Segment Start: Dataset excerpts

/-! ### Fields of a bank -/

theorem Memory.readBytes_append {o n k : Nat} {xs ys : List Byte} (h : m.readBytes o (n + k) = xs ++ ys)
    (hx : xs.length = n) : m.readBytes o n = xs ∧ m.readBytes (o + n) k = ys := by
  rw [← Memory.take_readBytes m o (Nat.le_add_right n k), ← Memory.drop_readBytes m o n k, h, ← hx]
  exact ⟨List.take_left, List.drop_left⟩

theorem Memory.read_of_readBytes {o : Nat} {x : Byte} (h : m.readBytes o 1 = [x]) : m.read o = x := by
  simpa [Memory.readBytes] using h

theorem half_bytes16 (x : BitVec 16) : (x >>> 8).setWidth 8 ++ x.setWidth 8 = x := by
  apply BitVec.eq_of_getLsbD_eq
  intro i hi
  rw [BitVec.getLsbD_append]
  split
  · simp [*]
  · have : 8 + (i - 8) = i := by omega
    simp [this]
    omega

theorem word_bytes32 (x : BitVec 32) :
    ((x >>> 24).setWidth 8 ++ (x >>> 16).setWidth 8) ++ ((x >>> 8).setWidth 8 ++ x.setWidth 8) = x := by
  apply BitVec.eq_of_getLsbD_eq
  intro i hi
  simp only [BitVec.getLsbD_append, BitVec.getLsbD_setWidth, BitVec.getLsbD_ushiftRight]
  by_cases h8 : i < 8
  · simp [h8, show i < 16 by omega]
  · by_cases h16 : i < 16
    · simp [h8, h16, show i - 8 < 8 by omega, show 8 + (i - 8) = i by omega]
    · by_cases h24 : i < 24
      · simp [h16, show i - 16 < 8 by omega, show 16 + (i - 16) = i by omega]
      · simp [h16, show ¬ i - 16 < 8 by omega, show i - 16 - 8 < 8 by omega, show 24 + (i - 16 - 8) = i by omega]

theorem Memory.half_of_readBytes {o : Nat} {x : BitVec 16} (h : m.readBytes o 2 = bytes16 x) : m.half o = x := by
  have e : [m.read o, m.read (o + 1)] = [(x >>> 8).setWidth 8, x.setWidth 8] := h
  injection e with e0 e
  injection e with e1
  rw [Memory.half, e0, e1, half_bytes16]

theorem Memory.word_of_readBytes {o : Nat} {x : BitVec 32} (h : m.readBytes o 4 = bytes32 x) : m.word o = x := by
  have e : [m.read o, m.read (o + 1), m.read (o + 2), m.read (o + 3)] =
    [(x >>> 24).setWidth 8, (x >>> 16).setWidth 8, (x >>> 8).setWidth 8, x.setWidth 8] := h
  injection e with e0 e
  injection e with e1 e
  injection e with e2 e
  injection e with e3
  rw [Memory.word, e0, e1, e2, e3, word_bytes32]

/-! ### The image of a capture (R103, R193) -/

theorem CapturedHome.length_bytes (x : CapturedHome) : x.bytes.length = 18 := by cases x <;> rfl

theorem flatten_slice {α : Type} {n : Nat} {L : List (List α)} (hl : ∀ l ∈ L, l.length = n) (k : Nat)
    (hk : k < L.length) : (L.flatten.drop (n * k)).take n = L[k] := by
  induction L generalizing k with
  | nil => cases hk
  | cons l L ih =>
    have len : l.length = n := hl l (List.mem_cons_self ..)
    cases k with
    | zero => simp [← len]
    | succ k =>
      rw [List.flatten_cons, Nat.mul_succ, Nat.add_comm, ← List.drop_drop, ← len, List.drop_left, len]
      exact ih (fun x hx => hl x (List.mem_cons_of_mem _ hx)) k (Nat.lt_of_succ_lt_succ hk)

theorem length_images (cap : Vector CapturedHome 16) : (cap.toList.map CapturedHome.bytes).flatten.length = 288 := by
  have each : List.length ∘ CapturedHome.bytes = fun _ => 18 := funext CapturedHome.length_bytes
  rw [List.length_flatten, List.map_map, each]
  simp

theorem length_imageBody : (imageBody g wear cap).length = 293 := by
  rw [imageBody, List.length_append, length_images]
  rfl

theorem length_imageBytes : (imageBytes g wear cap).length = 297 := by
  rw [imageBytes, List.length_append, length_imageBody]
  rfl

/-- A bank whose first 297 bytes are the image of a capture holds its header, its home images and its check word. -/
theorem image_fields (h : m.readBytes 0 297 = imageBytes g wear cap) :
    m.read 0 = byteOf g.val ∧ m.word 1 = wear ∧ (∀ k : Fin 16, m.readBytes (imageOffset k) 18 = cap[k].bytes)
      ∧ m.readBytes 293 4 = bytes32 (crc32 (m.readBytes 0 293)) := by
  obtain ⟨body, check⟩ := Memory.readBytes_append (n := 293) (k := 4) h length_imageBody
  have header := body
  rw [imageBody, List.append_assoc] at header
  obtain ⟨group, rest⟩ := Memory.readBytes_append (n := 1) (k := 292) header rfl
  obtain ⟨count, images⟩ := Memory.readBytes_append (n := 4) (k := 288) rest rfl
  refine ⟨Memory.read_of_readBytes group, Memory.word_of_readBytes count, fun k => ?_, by rw [body, check]⟩
  have split : 288 = 18 * k.val + (288 - 18 * k.val) := by omega
  have slice := flatten_slice (L := cap.toList.map CapturedHome.bytes) (n := 18)
    (by simp [CapturedHome.length_bytes]) k.val (by simp)
  rw [← images, split, Memory.drop_readBytes, Memory.take_readBytes _ _ (by omega)] at slice
  rw [imageOffset]
  exact slice.trans (by simp)

theorem image_valid (h : m.readBytes 0 297 = imageBytes g wear cap) (mark : m.readBytes 297 4 = commitMark) :
    judgeBank g m = .valid := by
  obtain ⟨group, -, -, check⟩ := image_fields h
  rw [judgeBank_valid_iff]
  simp [bankValid, mark, check, group]

/-- The home image of a home captured occupied. -/
theorem image_occupied (h : m.readBytes 0 297 = imageBytes g wear cap) {k : Fin 16} {x : HomeImage}
    (hx : cap[k] = .occupied x) :
    m.read (imageOffset k) = 1 ∧ m.half (imageOffset k + 1) = x.key ∧ m.word (imageOffset k + 3) = x.value
      ∧ m.word (imageOffset k + 7) = x.floor ∧ m.word (imageOffset k + 11) = x.ceiling
      ∧ m.read (imageOffset k + 15) = x.guard.byte ∧ m.half (imageOffset k + 16) = x.generation := by
  have bytes := (image_fields h).2.2.1 k
  rw [hx] at bytes
  have b : m.readBytes (imageOffset k) (1 + (2 + (4 + (4 + (4 + (1 + 2)))))) = [1] ++ (bytes16 x.key
    ++ (bytes32 x.value ++ (bytes32 x.floor ++ (bytes32 x.ceiling ++ ([x.guard.byte] ++ bytes16 x.generation))))) := bytes
  obtain ⟨flag, b⟩ := Memory.readBytes_append b rfl
  obtain ⟨key, b⟩ := Memory.readBytes_append b rfl
  obtain ⟨value, b⟩ := Memory.readBytes_append b rfl
  obtain ⟨floor, b⟩ := Memory.readBytes_append b rfl
  obtain ⟨ceiling, b⟩ := Memory.readBytes_append b rfl
  obtain ⟨guard, generation⟩ := Memory.readBytes_append b rfl
  exact ⟨Memory.read_of_readBytes flag, Memory.half_of_readBytes key, Memory.word_of_readBytes value,
    Memory.word_of_readBytes floor, Memory.word_of_readBytes ceiling, Memory.read_of_readBytes guard,
    Memory.half_of_readBytes generation⟩

theorem image_empty (h : m.readBytes 0 297 = imageBytes g wear cap) {k : Fin 16}
    (hx : cap[k] = .free ∨ cap[k] = .vacated) : m.read (imageOffset k) = 0 := by
  have bytes := (image_fields h).2.2.1 k
  have zeros : cap[k].bytes = [0] ++ List.replicate 17 0 := by obtain hx | hx := hx <;> rw [hx] <;> rfl
  rw [zeros] at bytes
  exact Memory.read_of_readBytes (Memory.readBytes_append (n := 1) (k := 17) bytes rfl).1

Segment End: Dataset excerpts

Problem description: Which lines hold the string "BitVec"? Copy all of them from the data above.

Exercise answer:
theorem half_bytes16 (x : BitVec 16) : (x >>> 8).setWidth 8 ++ x.setWidth 8 = x := by
  apply BitVec.eq_of_getLsbD_eq
  rw [BitVec.getLsbD_append]
theorem word_bytes32 (x : BitVec 32) :
  apply BitVec.eq_of_getLsbD_eq
  simp only [BitVec.getLsbD_append, BitVec.getLsbD_setWidth, BitVec.getLsbD_ushiftRight]
theorem Memory.half_of_readBytes {o : Nat} {x : BitVec 16} (h : m.readBytes o 2 = bytes16 x) : m.half o = x := by
theorem Memory.word_of_readBytes {o : Nat} {x : BitVec 32} (h : m.readBytes o 4 = bytes32 x) : m.word o = x := by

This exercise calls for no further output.